Brute Force Rendering Using Google App Engine

January 6th, 2011

A few months ago I was feeding my internet addiction on programming.reddit and stumbled upon Kevin Beason's smallpt, a global illumination renderer in 99 lines of c++. He uses Monte Carlo path tracing. In this approach, the radiance at each pixel is estimated by taking the average of many independent samples. Producing good visual results is slow (compared with other approaches) because quadrupling the number of samples only reduces the error by half. However, the solution is "embarrassingly parallel" so it can be sped up substantially if you have the horsepower to throw at it.

Around the same time I discovered smallpt I was learning about Google App Engine. App Engine lets you write web apps that run on Google's infrastructure. It is designed to automagically scale as traffic increases, spawning new instances of an app that run in parallel. The natural question was, could smallpt be ported to App Engine? How much of a speedup was possible?

smallpt is clearly CPU bound and App Engine has a max rate limit of 72 CPU-minutes/minute. This basically means the equivalent of 72 1.2 GHz processors can be used at once. Beason's highest quality example took 10.3 hrs to render at 1024x768 using a 2.4 GHz quad core. A rough estimate of the potential speedup was (72 * 1.2) / (4 * 2.4) = 9x. This was a bit less than I had hoped for (I wanted a lightning fast render farm!), but I decided to move forward anyway.

My first step was to port smallpt from c++ to python. This turned out to be a mistake. My implementation was about 300x slower than the c++ version. I'm sure there was plenty of opportunity for improvement. I'm a python novice, I didn't check that I was following "best practices" for performance, and I didn't try running it on an optimized interpreter (I think Google uses one). However, after taking a look at language benchmarks, I wasn't convinced I could obtain the performance I wanted. I decided to switch to Java. Much to my surprise, my Java implementation performed nearly as well as the c++ version! Next, I built a web interface for telling app instances to trace a specific section of the image. At this point, my time and interest shifted to other projects. Rather than let the source code slowly be forgotten on my hard drive I'm releasing it. Maybe it will serve as a reference or starting point for others. Proceed at your own risk.
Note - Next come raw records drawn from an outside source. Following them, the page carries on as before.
-- ==== Sys2Proof/Machine/Attest.lean ====
section
/-!
DEFINITION. The attestation report (R508) with the SHA-256 function that it names (FIPS 180-4, log entry 11), and the
AES-256-XTS cipher of a confidential page as the host sees it (R504, R507).
-/

namespace Sys2Proof.Machine

/-! ## SHA-256 -/

def shaInit : List (BitVec 32) :=
  [0x6A09E667, 0xBB67AE85, 0x3C6EF372, 0xA54FF53A, 0x510E527F, 0x9B05688C,
   0x1F83D9AB, 0x5BE0CD19]

def shaK0 : List (BitVec 32) :=
  [0x428A2F98, 0x71374491, 0xB5C0FBCF, 0xE9B5DBA5, 0x3956C25B, 0x59F111F1,
   0x923F82A4, 0xAB1C5ED5, 0xD807AA98, 0x12835B01, 0x243185BE, 0x550C7DC3,
   0x72BE5D74, 0x80DEB1FE, 0x9BDC06A7, 0xC19BF174]

def shaK1 : List (BitVec 32) :=
  [0xE49B69C1, 0xEFBE4786, 0x0FC19DC6, 0x240CA1CC, 0x2DE92C6F, 0x4A7484AA,
   0x5CB0A9DC, 0x76F988DA, 0x983E5152, 0xA831C66D, 0xB00327C8, 0xBF597FC7,
   0xC6E00BF3, 0xD5A79147, 0x06CA6351, 0x14292967]

def shaK2 : List (BitVec 32) :=
  [0x27B70A85, 0x2E1B2138, 0x4D2C6DFC, 0x53380D13, 0x650A7354, 0x766A0ABB,
   0x81C2C92E, 0x92722C85, 0xA2BFE8A1, 0xA81A664B, 0xC24B8B70, 0xC76C51A3,
   0xD192E819, 0xD6990624, 0xF40E3585, 0x106AA070]

def shaK3 : List (BitVec 32) :=
  [0x19A4C116, 0x1E376C08, 0x2748774C, 0x34B0BCB5, 0x391C0CB3, 0x4ED8AA4A,
   0x5B9CCA4F, 0x682E6FF3, 0x748F82EE, 0x78A5636F, 0x84C87814, 0x8CC70208,
   0x90BEFFFA, 0xA4506CEB, 0xBEF9A3F7, 0xC67178F2]

/-- Round constants. -/
def shaK : List (BitVec 32) := shaK0 ++ shaK1 ++ shaK2 ++ shaK3

/-- Number of bytes, highest first. -/
def ofBytesBE (l : List Byte) : Nat := l.foldl (fun a b => 256 * a + b.toNat) 0

/-- n bytes of a number, highest first. -/
def toBytesBE (n v : Nat) : List Byte := (toBytes n v).reverse

/-- A message padded to whole blocks of 64 bytes. -/
def shaPad (l : List Byte) : List Byte :=
  l ++ [0x80] ++ List.replicate ((119 - l.length % 64) % 64) 0 ++ toBytesBE 8 (8 * l.length)

/-- The 16 words of a block. -/
def shaWords : Nat → List Byte → List (BitVec 32)
  | 0, _ => []
  | n + 1, l => BitVec.ofNat 32 (ofBytesBE (l.take 4)) :: shaWords n (l.drop 4)

/-- Extend the schedule, newest word first. -/
def shaSchedule : Nat → List (BitVec 32) → List (BitVec 32)
  | 0, l => l
  | n + 1, l =>
    let x := nth l 14 0
    let y := nth l 1 0
    let s0 := x.rotateRight 7 ^^^ x.rotateRight 18 ^^^ (x >>> (3 : Nat))
    let s1 := y.rotateRight 17 ^^^ y.rotateRight 19 ^^^ (y >>> (10 : Nat))
    shaSchedule n ((nth l 15 0 + s0 + nth l 6 0 + s1) :: l)

/-- One round on the eight working words. -/
def shaRound (v : List (BitVec 32)) (kw : BitVec 32 × BitVec 32) : List (BitVec 32) :=
  let a := nth v 0 0
  let b := nth v 1 0
  let c := nth v 2 0
  let e := nth v 4 0
  let f := nth v 5 0
  let g := nth v 6 0
  let s1 := e.rotateRight 6 ^^^ e.rotateRight 11 ^^^ e.rotateRight 25
  let t1 := nth v 7 0 + s1 + ((e &&& f) ^^^ (~~~e &&& g)) + kw.1 + kw.2
  let s0 := a.rotateRight 2 ^^^ a.rotateRight 13 ^^^ a.rotateRight 22
  let t2 := s0 + ((a &&& b) ^^^ (a &&& c) ^^^ (b &&& c))
  [t1 + t2, a, b, c, nth v 3 0 + t1, e, f, g]

/-- One block. -/
def shaBlock (h : List (BitVec 32)) (block : List Byte) : List (BitVec 32) :=
  let w := (shaSchedule 48 (shaWords 16 block).reverse).reverse
  let v := (shaK.zip w).foldl shaRound h
  (h.zip v).map fun (x, y) => x + y

/-- Blocks of a padded message. -/
def shaBlocks : Nat → List Byte → List (BitVec 32) → List (BitVec 32)
  | 0, _, h => h
  | n + 1, l, h => shaBlocks n (l.drop 64) (shaBlock h (l.take 64))

/-- The SHA-256 digest of a byte list (PRESUMED, log entry 11). -/
def sha256 (l : List Byte) : List Byte :=
  let p := shaPad l
  (shaBlocks (p.length / 64) p shaInit).flatMap fun w => toBytesBE 4 w.toNat

/-! ## The report (R508) -/

/-- Bytes 0 to 159. -/
def reportBody (ctx : Nat) (x : Ctx) (nonce : List Byte) (feat0 : Word) : List Byte :=
  toBytes 4 1 ++ toBytes 4 (ctx + (if x.dbg then 256 else 0) + (if x.conf then 512 else 0)) ++
    (List.range 16).map Config.serialByte ++ (List.range 32).map (Config.measureByte false) ++
    (List.range 32).map (Config.measureByte true) ++ sha256 (bytesOfWords x.block) ++ nonce ++ toBytes 8 feat0.toNat

/-- The 640 bytes, with the signature of one signing. -/
def report (ctx : Nat) (x : Ctx) (nonce : List Byte) (feat0 : Word) (signing : Nat) : List Byte :=
  let b := reportBody ctx x nonce feat0
  b ++ (List.range 384).map (Config.signature signing b) ++ List.replicate 96 0

/-! ## AES-256-XTS (R507; FIPS 197 and IEEE 1619, log entry 10) -/

/-- Multiplication by x in the cipher's field. -/
def aesDouble (b : Byte) : Byte := (b <<< (1 : Nat)) ^^^ (if b.getLsbD 7 then 0x1B else 0)

/-- Product in the cipher's field, over the bits of b from the lowest. -/
def aesMul (a b : Byte) : Byte :=
  ((List.range 8).foldl (fun (x : Byte × Byte) i => (aesDouble x.1, if b.getLsbD i then x.2 ^^^ x.1 else x.2)) (a, 0)).2

/-- b to the power 2^n - 2. -/
def aesPower (b : Byte) : Nat → Byte
  | 0 => 1
  | n + 1 => let y := aesPower b n
             if n = 0 then 1 else let z := aesMul y b
                                  aesMul z z

/-- The substitution: the inverse in the field, then the affine map. -/
def aesSub (b : Byte) : Byte :=
  let y := aesPower b 8
  y ^^^ y.rotateLeft 1 ^^^ y.rotateLeft 2 ^^^ y.rotateLeft 3 ^^^ y.rotateLeft 4 ^^^ 0x63

/-- Byte-wise sum of two lists. -/
def xorBytes (l r : List Byte) : List Byte := (l.zip r).map fun (x, y) => x ^^^ y

/-- The sixty key words of four bytes, newest first: word number, constant, words so far. -/
def aesKeys : Nat → Nat → Byte → List (List Byte) → List (List Byte)
  | 0, _, _, l => l
  | n + 1, i, rc, l =>
    let t := nth l 0 []
    let t := if i % 8 = 0 then xorBytes ((t.drop 1 ++ t.take 1).map aesSub) [rc, 0, 0, 0]
      else if i % 8 = 4 then t.map aesSub else t
    aesKeys n (i + 1) (if i % 8 = 0 then aesDouble rc else rc) (xorBytes (nth l 7 []) t :: l)

/-- Round keys of a key of 32 bytes, 240 bytes in order. -/
def aesSchedule (key : List Byte) : List Byte :=
  (aesKeys 52 8 1 ((List.range 8).map fun i => (key.drop (4 * i)).take 4).reverse).reverse.flatten

/-- The rows shifted; byte 4c + r stands in column c and row r. -/
def aesShift (l : List Byte) : List Byte := (List.range 16).map fun i => nth l (4 * ((i / 4 + i % 4) % 4) + i % 4) 0

/-- The columns mixed. -/
def aesMix (l : List Byte) : List Byte := (List.range 16).map fun i =>
  let at' (k : Nat) : Byte := nth l (4 * (i / 4) + (i + k) % 4) 0
  aesDouble (at' 0) ^^^ (aesDouble (at' 1) ^^^ at' 1) ^^^ at' 2 ^^^ at' 3

/-- One block of 16 bytes enciphered. -/
def aesBlock (sched l : List Byte) : List Byte :=
  let rk (r : Nat) : List Byte := (sched.drop (16 * r)).take 16
  let l := (List.range 13).foldl (fun l r => xorBytes (aesMix (aesShift (l.map aesSub))) (rk (r + 1))) (xorBytes l (rk 0))
  xorBytes (aesShift (l.map aesSub)) (rk 14)

/-- A tweak times x. -/
def xtsDouble (t : List Byte) : List Byte :=
  let v := 2 * ofBytes t
  toBytes 16 (if 2 ^ 128 ≤ v then (v - 2 ^ 128) ^^^ 0x87 else v)

/-- The blocks of a data unit enciphered, each with its tweak. -/
def xtsBlocks (sched : List Byte) : Nat → List Byte → List Byte → List Byte
  | 0, _, _ => []
  | n + 1, t, l => xorBytes (aesBlock sched (xorBytes (l.take 16) t)) t ++ xtsBlocks sched n (xtsDouble t) (l.drop 16)

/-- The ciphertext of a 64-byte unit at a physical address under two keys of 32 bytes: of the data and of the tweak
(R507) (PRESUMED, log entry 10). -/
def xtsUnit (key1 key2 : List Byte) (pa : Nat) (plain : List Byte) : List Byte :=
  xtsBlocks (aesSchedule key1) 4 (aesBlock (aesSchedule key2) (toBytes 16 pa)) plain

/-- A unit as the key pair of a confidential context enciphers it. -/
def cipherUnit (pair pa : Nat) (plain : List Byte) : List Byte :=
  let key (second : Bool) : List Byte := (List.range 32).map (Config.keyByte pair second)
  xtsUnit (key false) (key true) pa plain

/-! ## Encrypted pages as the host sees them (R504, R507) -/

/-- Does a page table from a level on map a physical address by a leaf with ENC = 1? -/
def encWalk (rd : Nat → Word) (pa : Nat) : Nat → List (Nat × Nat × Nat) → Bool
  | _, [] => false
  | base, (_, lo, n) :: t => (List.range (2 ^ n)).any fun i =>
      let e := rd (base + 8 * i)
      let frame := wfld e 16 36 * 65536
      e.getLsbD 0 &&
        (if e.getLsbD 1 then e.getLsbD 7 && !e.getLsbD 5 && frame ≤ pa && pa < frame + 2 ^ lo
         else encWalk rd pa (wfld e 8 44 * 256) t)

/-- The key pair of the confidential context for which the page of an address is encrypted. -/
def keyAt (m : Memory) (d : Dev) (pa : Nat) : Option Nat :=
  (d.ctxs.find? fun (_, x) => x.conf && encWalk (readWord m d everyone) pa x.ptRoot walkLevels).map fun (_, x) => x.key

/-- HBM as the host reads it: ciphertext of an encrypted page. -/
def hostBytes (m : Memory) (d : Dev) (pa n : Nat) : List Byte :=
  (unitPieces pa n).flatMap fun (a, l) =>
    match keyAt m d a with
    | none => readBytes m d 406 a l
    | some k =>
      let u := a / 64 * 64
      ((cipherUnit k u (readBytes m d 406 u 64)).drop (a - u)).take l

/-- A host write (R134, R136, R504): by 64-byte units, dropped on encrypted pages. -/
def hostWrite (m : Memory) (d : Dev) (pa : Nat) (bs : List Byte) (time : Nat) : Dev :=
  (unitPieces pa bs.length).foldl (fun d (a, l) =>
    if hbmTop < a + l || (keyAt m d a).isSome then d
    else d.unitWrite 0 a ((bs.drop (a - pa)).take l) time fun d => d.writeAll 406 a ((bs.drop (a - pa)).take l)) d

end Sys2Proof.Machine
end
- Send multiple HTTP requests at once from the computer coordinating the rendering distribution (NIO?)
- App instances need to track their runtime to prevent going over the 30 second request limit
- App instances need to track their cpu usage to prevent going over the 72 CPU-minutes/minute limit (it's not guaranteed that all machines will be 1.2 GHz)
- Each App Engine account supports up to 10 unique apps. It's against the rules to have multiple apps that act as one. If you want to briefly "bend the rules" for learning purposes, you could try creating 10 copies of the same thing. This would have a potential 90x speedup. (I'm kind of curious if Google has a way to detect when someone creates identical or near identical copies of the same app.)
- If you really want to break the rules, you could try creating multiple App Engine accounts that each have 10 copies of the app. This would be a bit challenging because the signup process requires a unique cell phone number. Google sends you a registration code via SMS. You might be able to get around this by purchasing a few phones numbers using twilio @ $1/each. The second challenge is that getting the full 72 CPU-minutes/minute requires enabling billing which requires a Google Checkout account. Will Google allow you to use the same credit card for multiple Checkout accounts?
- Optimization pass
- Standards/documentation/best practices pass